Synaser RS232 und FTDI COM14

Rund um die LCL und andere Komponenten

Synaser RS232 und FTDI COM14

Beitragvon siro » 9. Feb 2017, 15:46 Synaser RS232 und FTDI COM14

Ich arbeite mich grade in die serielle Schnittstelle unter Windows mittels Synaser ein.

Scheint soweit super einfach zu sein. 3 Zeilen und schon kann man senden.

Code: Alles auswählen
var ser: TBlockSerial;     
 
procedure TForm1.FormCreate(Sender: TObject);
begin
  ser:=TBlockSerial.Create;
  ser.Connect('COM1');
  ser.config(115200, 8, 'N', SB1, False, False);         
end;
 
 
procedure TForm1.Button1Click(Sender: TObject);
begin
  ser.SendByte($AA){ so sendet man ein Byte }
end;               
 
 


Nun experimentiere ich grade am Empfang.
Uart Interrupts gibt es ja nicht mehr. Also muss man irgendwie im Polling Modus
versuchen zu ermitteln wieviele Daten sich im Empfangspuffer befinden.
Darauf zu warten, dass n Daten im Puffer sind, ist nun garnicht mein Ding.
"Es gibt immer was zu tun"....

Um zu prüfen, wieviele Daten sich schon im Empfangspuffer befinden,
bedient sich, notwendigerweise, die Synaser Unit bei einem Windows System der Funktion
ClearCommError. Nein, das ist kein Schreibfehler es ist tatsächlich diese Funktion dafür zuständig :shock:
Dort wird in cbInQue die Anzahl Bytes im Empfangspuffer zurückgeliefert,
die noch nicht abgeholt wurden.

in Synaser nennt es sich dann: TBlockSerial.WaitingData

Man kann also jederzeit mit WaitingData abfragen wie der Stand der Dinge ist.
Leider nur für empfangene Daten.

Der EmpfangsPuffer steht standardmässig (Windows) auf 4096 Bytes,
diesen kann man bei Bedarf, bei Synaser mit der Eigenschaft "SizeRecvBuffer" einstellen.
okay und getestet.

Den Sendepuffer kann man jedoch nicht einstellen, hier liegt in der Unit Synaser.pas eine "tote" Variable :cry: FSendBuffer
und in der Windows Funktion SetupComm wird generell 0 übergeben.
aber das ist vorerst auch nicht mein Problem.

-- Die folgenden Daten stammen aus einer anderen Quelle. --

theorem still_execFwStatus (p : Pkt) {s : State} (hKs : Still og s) : StillAns og (execFwStatus p s) := by
  unfold execFwStatus
  (repeat' (first | with_reducible assumption | ((with_reducible apply quiet_side); rfl)
                  | with_reducible (first | apply Still_if | apply StillRes_if | apply StillAns_if | apply still_ok
                                          | apply still_refuse | apply still_runCmd | apply still_vaneCmd)
                  | (with_reducible apply Still_foldl; intro _ _ _)
                  | simp only [Still_mk, StillAt_self, StillRes_done, StillRes_later, StillAns_next] | split | intro _))

theorem still_disarm {s : State} (target : Nat) (hKs : Still og s) : Still og (disarm s target) := by
  unfold disarm
  (repeat' (first | with_reducible assumption | ((with_reducible apply quiet_side); rfl)
                  | with_reducible (first | apply Still_if | apply still_wrNext | apply still_tdacChanged)
                  | (with_reducible apply Still_foldl; intro _ _ _) | simp only [Still_mk, StillAt_self] | split | intro _))

theorem still_disarmAll {s : State} (hKs : Still og s) : Still og (disarmAll s) := by
  unfold disarmAll
  (repeat' (first | with_reducible assumption | ((with_reducible apply quiet_side); rfl)
                  | with_reducible (first | apply Still_if | apply still_disarm)
                  | (with_reducible apply Still_foldl; intro _ _ _) | simp only [Still_mk, StillAt_self] | split | intro _))

theorem still_execLoopbackSet (p : Pkt) {s : State} (hKs : Still og s) : StillAns og (execLoopbackSet p s) := by
  unfold execLoopbackSet
  (repeat' (first | with_reducible assumption | ((with_reducible apply quiet_side); rfl)
                  | with_reducible (first | apply Still_if | apply StillRes_if | apply StillAns_if | apply still_disarm
                                          | apply still_ok | apply still_refuse | apply still_runCmd
                                          | apply still_writeTdacMask) | (with_reducible apply Still_foldl; intro _ _ _)
                  | simp only [Still_mk, StillAt_self, StillRes_done, StillRes_later, StillAns_next] | split | intro _
                  | refine StillEx.state ?_ (by assumption)))

theorem still_execSelfTest (p : Pkt) {s : State} (hKs : Still og s) : StillAns og (execSelfTest p s) := by
  unfold execSelfTest
  (repeat' (first | with_reducible assumption | ((with_reducible apply quiet_side); rfl)
                  | with_reducible (first | apply Still_if | apply StillRes_if | apply StillAns_if | apply still_refuse
                                          | apply still_runCmd) | (with_reducible apply Still_foldl; intro _ _ _)
                  | simp only [Still_mk, StillAt_self, StillRes_done, StillRes_later, StillAns_next] | split | intro _))

theorem still_execSelfTestDone (failed skipped : Nat) {s : State} (hKs : Still og s)
    : StillAns og (execSelfTestDone failed skipped s) := by
  unfold execSelfTestDone
  (repeat' (first | with_reducible assumption | ((with_reducible apply quiet_side); rfl)
                  | with_reducible (first | apply Still_if | apply StillAns_if | apply still_complete | apply still_done
                                          | apply still_record) | (with_reducible apply Still_foldl; intro _ _ _)
                  | simp only [Still_mk, StillAt_self, StillAns_next] | split | intro _))

theorem still_detach {s : State} (n : Nat) (hKs : Still og s) : Still og (detach s n) := by
  unfold detach
  (repeat' (first | with_reducible assumption | ((with_reducible apply quiet_side); rfl)
                  | with_reducible (first | apply Still_if | apply still_put | apply still_setStream | apply still_record)
                  | (with_reducible apply Still_foldl; intro _ _ _) | simp only [Still_mk, StillAt_self] | split | intro _))

end Sys2Proof.Machine
end

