theorem witness_ImageRowsComplete_4 : ∃ (s : State) (p : Pkt) (k : Nat) (f : FlashSlot), accepted (.fwActivate p) s ∧ p.src ≠ .vane ∧ stopped s .vane = false ∧ s.vane.up = true ∧ fld (pw p 2) 0 2 ≠ 3 ∧ shedding s = false ∧ ((∀ o, o ∈ s.cmd.ops → pOpcode o.pkt = 0x0C01 → o.stage = .waiting ∨ opDone s o = true)) ∧ k = fld (pw p 2) 0 2 ∧ f = s.flash (standbySlot s k) ∧ s.vane.act = none ∧ s.vane.stage = none ∧ f.state = 1 ∧ ((runningVersion s k ≤ f.version ∨ grantsOpen (lcFor s p) = true)) ∧ s.rdN VANE.FW_SV ≤ f.sv ∧ ((needsOwner (lcFor s p) = false ∨ ownerSigned s f.header f.ownerSig = true)) ∧ compatible s k f = true :=
  ⟨sending (pq 0x0906 [0, 2]) (standbyValid), pq 0x0906 [0, 2], 2, (sending (pq 0x0906 [0, 2]) standbyValid).flash (standbySlot (sending (pq 0x0906 [0, 2]) standbyValid) 2), by rw [accepted_iff]; decide +kernel, by decide +kernel, by decide +kernel, by decide +kernel, by decide +kernel, by decide +kernel, by decide +kernel, rfl, rfl, rfl, rfl, by decide +kernel, Or.inr (by decide +kernel), by decide +kernel, Or.inl (by decide +kernel), by decide +kernel⟩

theorem witness_ImageRowsComplete_5 : ∃ (s : State) (a : Activation), s.vane.act = some a ∧ a.kind = 0 ∧ a.step = 2 ∧ longRunning s = false :=
  ⟨activating 0 2, ⟨none, 0, false, 2, 0⟩, by decide +kernel⟩

theorem witness_ImageRowsComplete_6 : ∃ (s : State) (a : Activation), s.vane.act = some a ∧ a.kind = 0 ∧ a.step = 2 ∧ a.at_ + 1000000 * s.rdN VANE.FW_ACT_WAIT ≤ s.clock :=
  ⟨at_ 1000000000000000 (activating 0 2), ⟨none, 0, false, 2, 0⟩, by decide +kernel⟩

theorem witness_ImageRowsComplete_7 : ∃ (s : State) (a : Activation), s.vane.act = some a ∧ a.kind = 0 ∧ a.step = 3 :=
  ⟨activating 0 3, ⟨none, 0, false, 3, 0⟩, by decide +kernel⟩

theorem witness_ImageRowsComplete_8 : ∃ (s : State) (a : Activation), s.vane.act = some a ∧ a.kind = 0 ∧ a.step = 3 ∧ a.at_ + 2000000000 ≤ s.clock :=
  ⟨at_ 2000000000 (activating 0 3), ⟨none, 0, false, 3, 0⟩, by decide +kernel⟩

theorem witness_ImageRowsComplete_9 : ∃ (s : State) (a : Activation), s.vane.act = some a ∧ a.kind = 0 ∧ a.step = 4 :=
  ⟨activating 0 4, ⟨none, 0, false, 4, 0⟩, by decide +kernel⟩

theorem witness_ImageRowsComplete_10 : ∃ (s : State) (a : Activation), s.vane.act = some a ∧ a.kind = 0 ∧ a.step = 6 :=
  ⟨activating 0 6, ⟨none, 0, false, 6, 0⟩, by decide +kernel⟩

theorem witness_ImageRowsComplete_11 : ∃ (s : State) (a : Activation), s.vane.act = some a ∧ a.kind = 1 :=
  ⟨activating 1 2, ⟨none, 1, false, 2, 0⟩, by decide +kernel⟩

theorem witness_ImageRowsComplete_12 : ∃ (s : State) (a : Activation), s.vane.act = some a ∧ a.kind = 2 ∧ a.step = 2 ∧ s.vane.up = true ∧ s.rd VANE.LOG_MEDIA_FAIL = 1 :=
  ⟨(activating 2 2).put VANE.LOG_MEDIA_FAIL 0 1, ⟨none, 2, false, 2, 0⟩, by decide +kernel⟩

theorem witness_ImageRowsComplete_13 : ∃ (s : State) (p : Pkt) (k : Nat), accepted (.fwStatus p) s ∧ p.src ≠ .vane ∧ stopped s .vane = false ∧ s.vane.up = true ∧ k = pw p 2 ∧ k < 3 :=
  ⟨sending (pq 0x0907 [0, 2]) (run), pq 0x0907 [0, 2], 2, by rw [accepted_iff]; decide +kernel⟩

theorem witness_LifeRowsComplete_0 (h : Config.sigVerifies (Config.vendorKey 0) (token.take 32) ((token.drop 32).take 24) = true) : ∃ (s : State) (p : Pkt) (d : HostData) (t : List Nat) (from_ : Nat) (to_ : Nat) (vendor : Bool) (owner : Bool) (still : Bool) (k : List Nat), accepted (.lcTransition p d) s ∧ p.src ≠ .vane ∧ stopped s .vane = false ∧ s.vane.up = true ∧ pPtr p = true ∧ hostGives s p d t ∧ t.length = 56 ∧ fld (t.getD 0 0) 4 4 = from_ ∧ fld (t.getD 0 0) 0 4 = to_ ∧ lcArrow s from_ to_ = some (vendor, owner, still) ∧ fld (t.getD 0 0) 16 16 = 1 ∧ fld (t.getD 0 0) 8 8 = 0 ∧ t.getD 1 0 ≤ 1 ∧ t.getD 6 0 = 0 ∧ t.getD 7 0 = 0 ∧ from_ = s.lcState ∧ ((still = true → quiet s = true)) ∧ s.vane.act = none ∧ s.rd LC.FAILS ≠ 16 ∧ nonceLives s = true ∧ s.lc.nonce = some (word64 (t.getD 4 0) (t.getD 5 0)) ∧ t.getD 2 0 = serialWords.getD 0 0 ∧ t.getD 3 0 = serialWords.getD 1 0 ∧ (if t.getD 1 0 = 0 then vendor else owner) = true ∧ tokenKey { s with lc := { s.lc with nonce := none } } t = some k ∧ Config.sigVerifies k (t.take 32) ((t.drop 32).take 24) = true ∧ to_ ≠ 3 :=
  ⟨given (pp 0x0C01 [0, 0, 0, 224]) (challenged), pp 0x0C01 [0, 0, 0, 224], .words token, token, 1, 4, true, true, true, Config.vendorKey 0, by rw [accepted_iff]; decide +kernel, by decide, by decide +kernel, by decide +kernel, by decide, (by rw [hostGives_iff]; exact ⟨rfl, by decide +kernel⟩), rfl, by decide, by decide, by decide +kernel, by decide, by decide, by decide, by decide, by decide, by decide +kernel, (fun _ => by decide +kernel), by decide +kernel, by decide +kernel, by decide +kernel, by decide +kernel, rfl, rfl, by decide, rfl, h, by decide⟩

theorem witness_LifeRowsComplete_1 : ∃ (s : State) (p : Pkt) (d : HostData) (t : List Nat), accepted (.lcTransition p d) s ∧ p.src ≠ .vane ∧ stopped s .vane = false ∧ s.vane.up = true ∧ pPtr p = true ∧ hostGives s p d t ∧ t.length = 56 ∧ lcArrow s (fld (t.getD 0 0) 4 4) (fld (t.getD 0 0) 0 4) = none :=
  ⟨given (pp 0x0C01 [0, 0, 0, 224]) (run), pp 0x0C01 [0, 0, 0, 224], .words ([0x00010044] ++ List.replicate 55 0), [0x00010044] ++ List.replicate 55 0, by rw [accepted_iff]; rw [hostGives_iff]; decide +kernel⟩

theorem witness_LifeRowsComplete_2 : ∃ (s : State) (p : Pkt), accepted (.lcChallenge p) s ∧ p.src ≠ .vane ∧ stopped s .vane = false ∧ s.vane.up = true ∧ s.rd LC.FAILS ≠ 16 :=
  ⟨sending (pq 0x0C02 []) (run), pq 0x0C02 [], by rw [accepted_iff]; decide +kernel⟩

theorem witness_LifeRowsComplete_3 : ∃ (s : State) (p : Pkt), accepted (.lcChallenge p) s ∧ p.src ≠ .vane ∧ stopped s .vane = false ∧ s.vane.up = true ∧ s.rd LC.FAILS = 16 :=
  ⟨sending (pq 0x0C02 []) (run.put LC.FAILS 0 16), pq 0x0C02 [], by rw [accepted_iff]; decide +kernel⟩

theorem witness_LifeRowsComplete_4 : ∃ (s : State) (p : Pkt), accepted (.lcStatus p) s ∧ p.src ≠ .vane ∧ stopped s .vane = false ∧ s.vane.up = true :=
  ⟨sending (pq 0x0C03 []) (run), pq 0x0C03 [], by rw [accepted_iff]; decide +kernel⟩

theorem witness_LifeRowsComplete_5 : ∃ (s : State), s.lc.nonce ≠ none ∧ s.lc.nonceAt + 600000000000 ≤ s.clock :=
  ⟨at_ 600000000000 challenged, by decide +kernel⟩

theorem witness_LifeRowsComplete_6 : ∃ (s : State), s.rd LC.ERASE_PENDING = 1 ∧ s.vane.up = true :=
  ⟨run.put LC.ERASE_PENDING 0 1, by decide +kernel⟩

theorem witness_LifeRowsComplete_7 : ∃ (s : State), s.tst.extest = false :=
  ⟨run, by decide +kernel⟩

theorem witness_LifeRowsComplete_8 : ∃ (s : State), s.tst.extest = false ∧ openAccess s = true :=
  ⟨run, by decide +kernel⟩

theorem witness_LifeRowsComplete_9 : ∃ (s : State) (i : TapInstr), i ∈ [TapInstr.extest, .extestPulse, .extestTrain] ∧ openAccess s = true ∧ quiet s = true ∧ s.tst.extest = false :=
  ⟨run, .extestTrain, by decide +kernel⟩

theorem witness_LifeRowsComplete_10 : ∃ (s : State) (i : TapInstr), i ∈ [TapInstr.extest, .extestPulse, .extestTrain] ∧ openAccess s = true ∧ quiet s = false ∧ s.tst.extest = false :=
  ⟨inState 127 1 run, .extestTrain, by decide +kernel⟩

theorem witness_TestRowsComplete_0 : ∃ (s : State) (p : Pkt) (t : LoopTarget), accepted (.loopbackSet p) s ∧ loopTarget p = some t ∧ pw p 2 = 0 ∧ stopped s t.island = false :=
  ⟨sending (pq 0x0B01 [tgt 4 3, 0]) (run), pq 0x0B01 [tgt 4 3, 0], .chan 131, by rw [accepted_iff]; decide +kernel⟩

theorem witness_TestRowsComplete_1 : ∃ (s : State) (p : Pkt) (d : Nat), accepted (.loopbackSet p) s ∧ loopTarget p = some (.dom d) ∧ (pw p 2 = 1 ∨ pw p 2 = 2) ∧ grantsLoop (lcFor s p) false = true ∧ stopped s (.seq d) = false :=
  ⟨sending (pq 0x0B01 [tgt 6 1, 2]) (run), pq 0x0B01 [tgt 6 1, 2], 1, by rw [accepted_iff]; decide +kernel⟩

theorem witness_TestRowsComplete_2 : ∃ (s : State) (p : Pkt) (t : LoopTarget), accepted (.loopbackRun p) s ∧ loopTarget p = some t ∧ depthApplies t (pw p 2) = true ∧ grantsLoop (lcFor s p) false = true ∧ stopped s t.island = false ∧ mayRun s t (pw p 2) (pw64 p 3) = true ∧ (s.tst.runs.any fun r => r.target == pw p 1) = false ∧ pw p 2 ≠ 2 :=
  ⟨sending (pq 0x0B02 [tgt 6 1, 1]) (run), pq 0x0B02 [tgt 6 1, 1], .dom 1, by rw [accepted_iff]; decide +kernel⟩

Ich hab mir jetzt einen Timer genommen, der all 10ms mal guckt, ob schon was da ist.
Klappt auch super.

Code: Alles auswählen
procedure TForm1.Timer1Timer(Sender: TObject);
begin
  if Assigned(ser) then caption:=IntToStr(ser.WaitingData){ Ausgabe Anzahl Daten im Empfangspuffer }
end;


Mein angeschlossenens Gerät sendet kontinuierlich rund 10000 Bytes pro Sekunde mit 115200 Baud.
In Windeseile (nicht Windowseile, da hats keiner eilig :mrgreen: ) ist der Puffer voll und die letzte Ausgabe steht dann bei 4096.
Alles Bestens.
Den Puffer vergrößert:

ser.SizeRecvBuffer:=20000;


geht auch recht schnell und der angezeigte Wert steht bei 20000

Neuer Versuch mit 500000 (is ne halbe Million)
geht auch.

Bisher habe ich nur auf COM1 gearbeitet, nun das gleiche Spiel mit COM14
Ich habe einen USB zu RS232 Converter dran und dieser hat sich eingetragen als COM14

Initilialisierern, senden, klappt auf Anhieb.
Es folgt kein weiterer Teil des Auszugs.